## GOAL OF THE EXERCISE
From the records below, copy each line in which the string "BitVec" occurs.

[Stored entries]
Content starts

-- ==== Sys2Proof/Machine/XConvert.lean ====
section
/-! DEFINITION. X class: XCVT (02 R42 to R53, 05 R132 to R134, R563, 06 R562, 07 R187, R188). -/

namespace Sys2Proof.Machine

/-- The modifiers that a pairing allows: sr, sat, tz (07 R187). -/
def modifiersAllowed (dst src : Fmt) (sr sat tz : Bool) : Bool :=
  (!sr || dst != .fp32 || src == .int32) && (!sat || dst.is16) && (!tz || dst == .int32)

/-- The checks of XCVT at issue, in the order of R562; the answer is the pre-scale exponent. -/
def xcvtChecks (v : CoreSt) (dst src : Fmt) (vd : VReg) (gk : GReg) (vx : VReg) (pk : PReg) (sr sat tz : Bool) :
    Except Trap Int :=
  if !modifiersAllowed dst src sr sat tz then .error { cause := causeIllegalOperand, detail := 0x0A }
  else if (dst.isBlock || src.isBlock) && (pk != 0 || (dst.isBlock && vd == vx)) then
    .error { cause := causeIllegalOperand, detail := 0x05 }
  else if src ≠ .fp32 then .ok 0
  else match preScale (v.gread gk) with
    | some k => .ok k
    | none => .error { cause := causeIllegalOperand, detail := 0x04 }

/-- The rounding of a lane: its draw under .SR, else toward zero or to nearest. -/
def laneRounding (sr tz : Bool) (draws : List (Nat × Word32)) (l : Nat) : Rounding :=
  if sr then drawRounding (((draws.find? fun p => p.1 == l).map (·.2)).getD 0)
  else if tz then .towardZero else .nearest

/-- A lane's source value: FP16 and BF16 lie in bits [15:0] (R563). -/
def sourceValue (src : Fmt) (w : Word32) : FVal :=
  if src.is16 then fmtValue src (w.toNat % 65536) else fmtValue src w.toNat

/-- A conversion lane by lane. -/
def xcvtPlain (dst src : Fmt) (vs : VReg) (k : Int) (sat : Bool) (rnd : Nat → Rounding) (v : CoreSt) (l : Nat) : LaneOut :=
  convOut (convertPlain dst (rnd l) sat ((sourceValue src (v.lane vs l)).scale k)) (v.lanePoison vs l)

/-- The 1,024-byte image of a vector register (R117). -/
def CoreSt.image (v : CoreSt) (r : VReg) : Bytes := (List.range 256).flatMap fun l => leBytes 4 (v.lane r l).toNat

/-- Lane `32 j + i` of a conversion from a block format (R133): exact, but for overflow to infinity. -/
def xcvtFromBlock (src : Fmt) (vs vx : VReg) (img scales : Bytes) (v : CoreSt) (l : Nat) : LaneOut :=
  let code := elemCode src img l
  let bit := l % 32 * elemBits src
  let start := l / 32 * blockBytes src
  let lanes := [(start + bit / 8) / 4, (start + (bit + elemBits src - 1) / 8) / 4]
  convOut (round32 (blockValueOf src (byteAt scales (l / 32)).toNat code))
    (lanes.any (v.lanePoison vs) || v.lanePoison vx (l / 32 / 4))

/-- Word `l` of a 1,024-byte image. -/
def imageWord (img : Bytes) (l : Nat) : Word32 := BitVec.ofNat 32 (leAt img (4 * l) 4)

/-- A conversion into a block format (R133): the two destination images, the counts and the poisoned blocks. -/
def xcvtToBlock (dst : Fmt) (vs : VReg) (k : Int) (rnd : Nat → Rounding) (up : Option Nat) (v : CoreSt) :
    Bytes × Bytes × List Count × List Nat :=
  let block (j : Nat) : Block :=
    let ls := List.range' (32 * j) 32
    convertBlock dst (ls.map rnd) (ls.map fun l => (val32 (v.lane vs l)).scale k)
  let bs := (List.range 8).map block
  let bad := (List.range 8).filter fun j => (List.range' (32 * j) 32).any fun l => v.lanePoison vs l || up == some l
  (fitTo 1024 (packCodes dst (bs.flatMap (·.codes))), fitTo 1024 (bs.map fun b => BitVec.ofNat 8 b.scale),
   (bs.zipIdx.filter fun p => !bad.contains p.2).flatMap (fun p => p.1.counts), bad)

/-- Both destinations of a conversion into a block format, written. -/
def CoreSt.putBlocks (v : CoreSt) (dst : Fmt) (vd vx : VReg) (r : Bytes × Bytes × List Count × List Nat) : CoreSt :=
  let elems := (List.range 256).map fun l =>
    (l, (⟨imageWord r.1 l, .none, r.2.2.2.contains (4 * l / blockBytes dst)⟩ : LaneOut))
  let scales := (List.range 256).map fun l =>
    (l, (⟨imageWord r.2.1 l, .none, r.2.2.2.any fun j => j / 4 == l⟩ : LaneOut))
  ((v.putLanes vd elems).putLanes vx scales).tally (Tally.sum r.2.2.1)

/-- XCVT. -/
def execXcvt (c : CoreId) (dst src : Fmt) (vd vs : VReg) (gk : GReg) (vx : VReg) (pk : PReg) (sr sat tz : Bool)
    (s : State) : Answer :=
  issueTested (.xcvt c dst src vd vs gk vx pk sr sat tz) c s fun v s =>
    match xcvtChecks v dst src vd gk vx pk sr sat tz with
    | .error t => .trap t s
    | .ok k =>
      if sr && !v.seeded then .trap (vectorTrap causeIllegalState 0x01) s
      else
        let act := v.active pk
        let su := if sr then stippleUpset c v.pc act s else (none, s)
        let vu := vectorUpset c v.pc [0] act su.2
        let up := if su.1.isSome then su.1 else vu.1
        let w := vu.2.core c.val
        let d := if sr then drawLanes w act else ([], w)
        let rnd := laneRounding sr tz d.1
        let out :=
          if dst.isBlock then d.2.putBlocks dst vd vx (xcvtToBlock dst vs k rnd up v)
          else if src.isBlock then
            let img := v.image vs
            let sc := v.image vx
            d.2.putLanes vd (act.map fun l => (l, poisonLane up l (xcvtFromBlock src vs vx img sc v l)))
          else d.2.putLanes vd (act.map fun l => (l, poisonLane up l (xcvtPlain dst src vs k sat rnd v l)))
        .done (vu.2.setCore c.val out)

end Sys2Proof.Machine
end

Content ends

## ANSWER SECTION
def imageWord (img : Bytes) (l : Nat) : Word32 := BitVec.ofNat 32 (leAt img (4 * l) 4)
  (fitTo 1024 (packCodes dst (bs.flatMap (·.codes))), fitTo 1024 (bs.map fun b => BitVec.ofNat 8 b.scale),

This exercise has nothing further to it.